AE: There was a poll on BuddyTV about the direction SyFy is going, especially with Caprica and 77% of the folks said they weren’t happy. How concerned are you about having to pull off the feat of doing a prequel, which is always a tricky thing to do, and also doing a very different drama for SyFY. JE: I think if you start writing toward what polls are telling you, you end up in trouble. Then you don’t have an internal compass anymore if things are going right or wrong. You have to keep going back and asking people, "Okay, is this what you want? Wait! Let me try this. Is this what you want?"

You have to have your own internal compass.
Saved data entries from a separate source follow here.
@[simp] theorem State.frameDiscarded_now : (s.frameDiscarded).now = s.now := by
  unfold State.frameDiscarded; (try dsimp only); (repeat' split) <;> simp
@[simp] theorem State.frameDiscarded_pending : (s.frameDiscarded).pending = s.pending := by
  unfold State.frameDiscarded; (try dsimp only); (repeat' split) <;> simp
@[simp] theorem State.frameDiscarded_coin : (s.frameDiscarded).coin = s.coin := by
  unfold State.frameDiscarded; (try dsimp only); (repeat' split) <;> simp
@[simp] theorem State.frameDiscarded_credit : (s.frameDiscarded).credit = s.credit := by
  unfold State.frameDiscarded; (try dsimp only); (repeat' split) <;> simp
@[simp] theorem State.frameDiscarded_rating : (s.frameDiscarded).rating = s.rating := by
  unfold State.frameDiscarded; (try dsimp only); (repeat' split) <;> simp
@[simp] theorem State.frameDiscarded_line : (s.frameDiscarded).line = s.line := by
  unfold State.frameDiscarded; (try dsimp only); (repeat' split) <;> simp
@[simp] theorem State.frameDiscarded_arbiter : (s.frameDiscarded).arbiter = s.arbiter := by
  unfold State.frameDiscarded; (try dsimp only); (repeat' split) <;> simp
@[simp] theorem State.frameDiscarded_tamper : (s.frameDiscarded).tamper = s.tamper := by
  unfold State.frameDiscarded; (try dsimp only); (repeat' split) <;> simp
@[simp] theorem State.frameDiscarded_elapsed : (s.frameDiscarded).elapsed = s.elapsed := by
  unfold State.frameDiscarded; (try dsimp only); (repeat' split) <;> simp
@[simp] theorem State.frameDiscarded_ledger : (s.frameDiscarded).ledger = s.ledger := by
  unfold State.frameDiscarded; (try dsimp only); (repeat' split) <;> simp
@[simp] theorem State.frameDiscarded_power : (s.frameDiscarded).power = s.power := by
  unfold State.frameDiscarded; (try dsimp only); (repeat' split) <;> simp
@[simp] theorem State.frameDiscarded_clock : (s.frameDiscarded).clock = s.clock := by
  unfold State.frameDiscarded; (try dsimp only); (repeat' split) <;> simp
@[simp] theorem State.frameDiscarded_setPort : (s.frameDiscarded).setPort = s.setPort := by
  unfold State.frameDiscarded; (try dsimp only); (repeat' split) <;> simp
@[simp] theorem State.frameDiscarded_service : (s.frameDiscarded).service = s.service := by
  unfold State.frameDiscarded; (try dsimp only); (repeat' split) <;> simp
@[simp] theorem State.frameDiscarded_config : (s.frameDiscarded).config = s.config := by
  unfold State.frameDiscarded; (try dsimp only); (repeat' split) <;> simp
@[simp] theorem State.frameDiscarded_image0 : (s.frameDiscarded).image0 = s.image0 := by
  unfold State.frameDiscarded; (try dsimp only); (repeat' split) <;> simp
@[simp] theorem State.frameDiscarded_image1 : (s.frameDiscarded).image1 = s.image1 := by
  unfold State.frameDiscarded; (try dsimp only); (repeat' split) <;> simp
@[simp] theorem State.frameDiscarded_lifetime : (s.frameDiscarded).lifetime = s.lifetime := by
  unfold State.frameDiscarded; (try dsimp only); (repeat' split) <;> simp
@[simp] theorem State.frameDiscarded_period : (s.frameDiscarded).period = s.period := by
  unfold State.frameDiscarded; (try dsimp only); (repeat' split) <;> simp
@[simp] theorem State.frameDiscarded_history : (s.frameDiscarded).history = s.history := by
  unfold State.frameDiscarded; (try dsimp only); (repeat' split) <;> simp
@[simp] theorem State.frameDiscarded_call : (s.frameDiscarded).call = s.call := by
  unfold State.frameDiscarded; (try dsimp only); (repeat' split) <;> simp
@[simp] theorem State.frameDiscarded_events : (s.frameDiscarded).events = s.events := by
  unfold State.frameDiscarded; (try dsimp only); (repeat' split) <;> simp
@[simp] theorem State.frameDiscarded_nv : (s.frameDiscarded).nv = s.nv := by
  unfold State.frameDiscarded; (try dsimp only); (repeat' split) <;> simp
@[simp] theorem State.frameDiscarded_restores : (s.frameDiscarded).restores = s.restores := by
  unfold State.frameDiscarded; (try dsimp only); (repeat' split) <;> simp

@[simp] theorem State.frameSentEffect_now (f : Frame) : (s.frameSentEffect f).now = s.now := by
  unfold State.frameSentEffect; (try dsimp only); (repeat' split) <;> simp
@[simp] theorem State.frameSentEffect_pending (f : Frame) : (s.frameSentEffect f).pending = s.pending := by
  unfold State.frameSentEffect; (try dsimp only); (repeat' split) <;> simp
@[simp] theorem State.frameSentEffect_coin (f : Frame) : (s.frameSentEffect f).coin = s.coin := by
  unfold State.frameSentEffect; (try dsimp only); (repeat' split) <;> simp
@[simp] theorem State.frameSentEffect_credit (f : Frame) : (s.frameSentEffect f).credit = s.credit := by
  unfold State.frameSentEffect; (try dsimp only); (repeat' split) <;> simp
@[simp] theorem State.frameSentEffect_tamper (f : Frame) : (s.frameSentEffect f).tamper = s.tamper := by
  unfold State.frameSentEffect; (try dsimp only); (repeat' split) <;> simp
@[simp] theorem State.frameSentEffect_elapsed (f : Frame) : (s.frameSentEffect f).elapsed = s.elapsed := by
  unfold State.frameSentEffect; (try dsimp only); (repeat' split) <;> simp
@[simp] theorem State.frameSentEffect_ledger (f : Frame) : (s.frameSentEffect f).ledger = s.ledger := by
  unfold State.frameSentEffect; (try dsimp only); (repeat' split) <;> simp
@[simp] theorem State.frameSentEffect_power (f : Frame) : (s.frameSentEffect f).power = s.power := by
  unfold State.frameSentEffect; (try dsimp only); (repeat' split) <;> simp
@[simp] theorem State.frameSentEffect_clock (f : Frame) : (s.frameSentEffect f).clock = s.clock := by
  unfold State.frameSentEffect; (try dsimp only); (repeat' split) <;> simp
@[simp] theorem State.frameSentEffect_service (f : Frame) : (s.frameSentEffect f).service = s.service := by
  unfold State.frameSentEffect; (try dsimp only); (repeat' split) <;> simp
@[simp] theorem State.frameSentEffect_config (f : Frame) : (s.frameSentEffect f).config = s.config := by
  unfold State.frameSentEffect; (try dsimp only); (repeat' split) <;> simp
@[simp] theorem State.frameSentEffect_image0 (f : Frame) : (s.frameSentEffect f).image0 = s.image0 := by
  unfold State.frameSentEffect; (try dsimp only); (repeat' split) <;> simp
@[simp] theorem State.frameSentEffect_image1 (f : Frame) : (s.frameSentEffect f).image1 = s.image1 := by
  unfold State.frameSentEffect; (try dsimp only); (repeat' split) <;> simp
@[simp] theorem State.frameSentEffect_lifetime (f : Frame) : (s.frameSentEffect f).lifetime = s.lifetime := by
  unfold State.frameSentEffect; (try dsimp only); (repeat' split) <;> simp
@[simp] theorem State.frameSentEffect_period (f : Frame) : (s.frameSentEffect f).period = s.period := by
  unfold State.frameSentEffect; (try dsimp only); (repeat' split) <;> simp
@[simp] theorem State.frameSentEffect_history (f : Frame) : (s.frameSentEffect f).history = s.history := by
  unfold State.frameSentEffect; (try dsimp only); (repeat' split) <;> simp
@[simp] theorem State.frameSentEffect_call (f : Frame) : (s.frameSentEffect f).call = s.call := by
  unfold State.frameSentEffect; (try dsimp only); (repeat' split) <;> simp
@[simp] theorem State.frameSentEffect_events (f : Frame) : (s.frameSentEffect f).events = s.events := by
  unfold State.frameSentEffect; (try dsimp only); (repeat' split) <;> simp
@[simp] theorem State.frameSentEffect_nv (f : Frame) : (s.frameSentEffect f).nv = s.nv := by
  unfold State.frameSentEffect; (try dsimp only); (repeat' split) <;> simp
@[simp] theorem State.frameSentEffect_restores (f : Frame) : (s.frameSentEffect f).restores = s.restores := by
  unfold State.frameSentEffect; (try dsimp only); (repeat' split) <;> simp

@[simp] theorem State.sent_now (f : Frame) : (s.sent f).now = s.now := by
  unfold State.sent; (try dsimp only); (repeat' split) <;> simp
@[simp] theorem State.sent_pending (f : Frame) : (s.sent f).pending = s.pending := by
  unfold State.sent; (try dsimp only); (repeat' split) <;> simp
@[simp] theorem State.sent_coin (f : Frame) : (s.sent f).coin = s.coin := by
  unfold State.sent; (try dsimp only); (repeat' split) <;> simp
@[simp] theorem State.sent_credit (f : Frame) : (s.sent f).credit = s.credit := by
  unfold State.sent; (try dsimp only); (repeat' split) <;> simp
@[simp] theorem State.sent_tamper (f : Frame) : (s.sent f).tamper = s.tamper := by
  unfold State.sent; (try dsimp only); (repeat' split) <;> simp
@[simp] theorem State.sent_elapsed (f : Frame) : (s.sent f).elapsed = s.elapsed := by
  unfold State.sent; (try dsimp only); (repeat' split) <;> simp
@[simp] theorem State.sent_ledger (f : Frame) : (s.sent f).ledger = s.ledger := by
  unfold State.sent; (try dsimp only); (repeat' split) <;> simp
@[simp] theorem State.sent_power (f : Frame) : (s.sent f).power = s.power := by
  unfold State.sent; (try dsimp only); (repeat' split) <;> simp
@[simp] theorem State.sent_clock (f : Frame) : (s.sent f).clock = s.clock := by
  unfold State.sent; (try dsimp only); (repeat' split) <;> simp
@[simp] theorem State.sent_service (f : Frame) : (s.sent f).service = s.service := by
  unfold State.sent; (try dsimp only); (repeat' split) <;> simp
@[simp] theorem State.sent_config (f : Frame) : (s.sent f).config = s.config := by
  unfold State.sent; (try dsimp only); (repeat' split) <;> simp
@[simp] theorem State.sent_image0 (f : Frame) : (s.sent f).image0 = s.image0 := by
  unfold State.sent; (try dsimp only); (repeat' split) <;> simp
@[simp] theorem State.sent_image1 (f : Frame) : (s.sent f).image1 = s.image1 := by
  unfold State.sent; (try dsimp only); (repeat' split) <;> simp
@[simp] theorem State.sent_lifetime (f : Frame) : (s.sent f).lifetime = s.lifetime := by
  unfold State.sent; (try dsimp only); (repeat' split) <;> simp
@[simp] theorem State.sent_period (f : Frame) : (s.sent f).period = s.period := by
  unfold State.sent; (try dsimp only); (repeat' split) <;> simp
@[simp] theorem State.sent_history (f : Frame) : (s.sent f).history = s.history := by
  unfold State.sent; (try dsimp only); (repeat' split) <;> simp
@[simp] theorem State.sent_call (f : Frame) : (s.sent f).call = s.call := by
  unfold State.sent; (try dsimp only); (repeat' split) <;> simp
@[simp] theorem State.sent_events (f : Frame) : (s.sent f).events = s.events := by
  unfold State.sent; (try dsimp only); (repeat' split) <;> simp
@[simp] theorem State.sent_nv (f : Frame) : (s.sent f).nv = s.nv := by
  unfold State.sent; (try dsimp only); (repeat' split) <;> simp
@[simp] theorem State.sent_restores (f : Frame) : (s.sent f).restores = s.restores := by
  unfold State.sent; (try dsimp only); (repeat' split) <;> simp

@[simp] theorem State.audited_now (k : Byte) (p : List Byte) : (s.audited k p).now = s.now := by
  unfold State.audited; (try dsimp only); (repeat' split) <;> simp
@[simp] theorem State.audited_pending (k : Byte) (p : List Byte) : (s.audited k p).pending = s.pending := by
  unfold State.audited; (try dsimp only); (repeat' split) <;> simp
@[simp] theorem State.audited_coin (k : Byte) (p : List Byte) : (s.audited k p).coin = s.coin := by
  unfold State.audited; (try dsimp only); (repeat' split) <;> simp
@[simp] theorem State.audited_credit (k : Byte) (p : List Byte) : (s.audited k p).credit = s.credit := by
  unfold State.audited; (try dsimp only); (repeat' split) <;> simp
@[simp] theorem State.audited_rating (k : Byte) (p : List Byte) : (s.audited k p).rating = s.rating := by
  unfold State.audited; (try dsimp only); (repeat' split) <;> simp
@[simp] theorem State.audited_line (k : Byte) (p : List Byte) : (s.audited k p).line = s.line := by
  unfold State.audited; (try dsimp only); (repeat' split) <;> simp
@[simp] theorem State.audited_arbiter (k : Byte) (p : List Byte) : (s.audited k p).arbiter = s.arbiter := by
  unfold State.audited; (try dsimp only); (repeat' split) <;> simp
@[simp] theorem State.audited_tamper (k : Byte) (p : List Byte) : (s.audited k p).tamper = s.tamper := by
  unfold State.audited; (try dsimp only); (repeat' split) <;> simp
@[simp] theorem State.audited_elapsed (k : Byte) (p : List Byte) : (s.audited k p).elapsed = s.elapsed := by
  unfold State.audited; (try dsimp only); (repeat' split) <;> simp
@[simp] theorem State.audited_ledger (k : Byte) (p : List Byte) : (s.audited k p).ledger = s.ledger := by
  unfold State.audited; (try dsimp only); (repeat' split) <;> simp
@[simp] theorem State.audited_power (k : Byte) (p : List Byte) : (s.audited k p).power = s.power := by
  unfold State.audited; (try dsimp only); (repeat' split) <;> simp
@[simp] theorem State.audited_clock (k : Byte) (p : List Byte) : (s.audited k p).clock = s.clock := by
  unfold State.audited; (try dsimp only); (repeat' split) <;> simp
@[simp] theorem State.audited_setPort (k : Byte) (p : List Byte) : (s.audited k p).setPort = s.setPort := by
  unfold State.audited; (try dsimp only); (repeat' split) <;> simp
@[simp] theorem State.audited_service (k : Byte) (p : List Byte) : (s.audited k p).service = s.service := by
  unfold State.audited; (try dsimp only); (repeat' split) <;> simp
@[simp] theorem State.audited_config (k : Byte) (p : List Byte) : (s.audited k p).config = s.config := by
  unfold State.audited; (try dsimp only); (repeat' split) <;> simp
@[simp] theorem State.audited_image0 (k : Byte) (p : List Byte) : (s.audited k p).image0 = s.image0 := by
  unfold State.audited; (try dsimp only); (repeat' split) <;> simp
@[simp] theorem State.audited_image1 (k : Byte) (p : List Byte) : (s.audited k p).image1 = s.image1 := by
  unfold State.audited; (try dsimp only); (repeat' split) <;> simp
@[simp] theorem State.audited_lifetime (k : Byte) (p : List Byte) : (s.audited k p).lifetime = s.lifetime := by
  unfold State.audited; (try dsimp only); (repeat' split) <;> simp
@[simp] theorem State.audited_period (k : Byte) (p : List Byte) : (s.audited k p).period = s.period := by
  unfold State.audited; (try dsimp only); (repeat' split) <;> simp
@[simp] theorem State.audited_history (k : Byte) (p : List Byte) : (s.audited k p).history = s.history := by
  unfold State.audited; (try dsimp only); (repeat' split) <;> simp
@[simp] theorem State.audited_call (k : Byte) (p : List Byte) : (s.audited k p).call = s.call := by
  unfold State.audited; (try dsimp only); (repeat' split) <;> simp
@[simp] theorem State.audited_events (k : Byte) (p : List Byte) : (s.audited k p).events = s.events := by
  unfold State.audited; (try dsimp only); (repeat' split) <;> simp
@[simp] theorem State.audited_nv (k : Byte) (p : List Byte) : (s.audited k p).nv = s.nv := by
  unfold State.audited; (try dsimp only); (repeat' split) <;> simp
@[simp] theorem State.audited_restores (k : Byte) (p : List Byte) : (s.audited k p).restores = s.restores := by
  unfold State.audited; (try dsimp only); (repeat' split) <;> simp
All you can really do is write the show you want to watch. As long as we’re doing that, we should be on the right track. I don’t think I’m that much different from the average SyFy viewer. I love SyFy. I know what I want to see. If I write something that would satisfy me, I think it will satisfy people who are like me far better than me trying to write for people who aren’t like me and guess what they want. That’s just not going to work.

AE: Are you a fan of Torchwood?

JE: Yes! Yes, I am a fan of Torchwood.

AE: Do you think the character of Captain Jack opened the door for SyFy the network, and sci-fi in general, to be more open towards characters’s like Sam?

JE: I have no idea how much Torchwood affected anyone at SyFy’s executive suites. I know it made me feel more comfortable going like, "Okay, the SyFy audience will be cool with this." It’s also just an amazing show with the unexpectedness of the plotting, the willingness to embrace dark subjects.

The Children of Earth miniseries that was their Season 3, oh my God, how brilliant! The decision that he can’t save his grandson, his grandson has to die. Yes, that’s a very Battlestar-y/Buffy kind of decision to pay the dark price. Go there. Don’t make everything sweet and wonderful and all tied up. Make it ugly and rough and emotional.

The way they own Jack’s sexuality is very admirable and very much like what we’re trying to do. The people around him have to be comfortable with it because he’s comfortable with it. It’s fantastic. Love Torchwood. Love it, love it, love it. Russell Davies is a genius, and all those people in the Russell Davies camp. I’ve been fortunate enough to meet them and wow. What a room full of geniuses. Fantastic.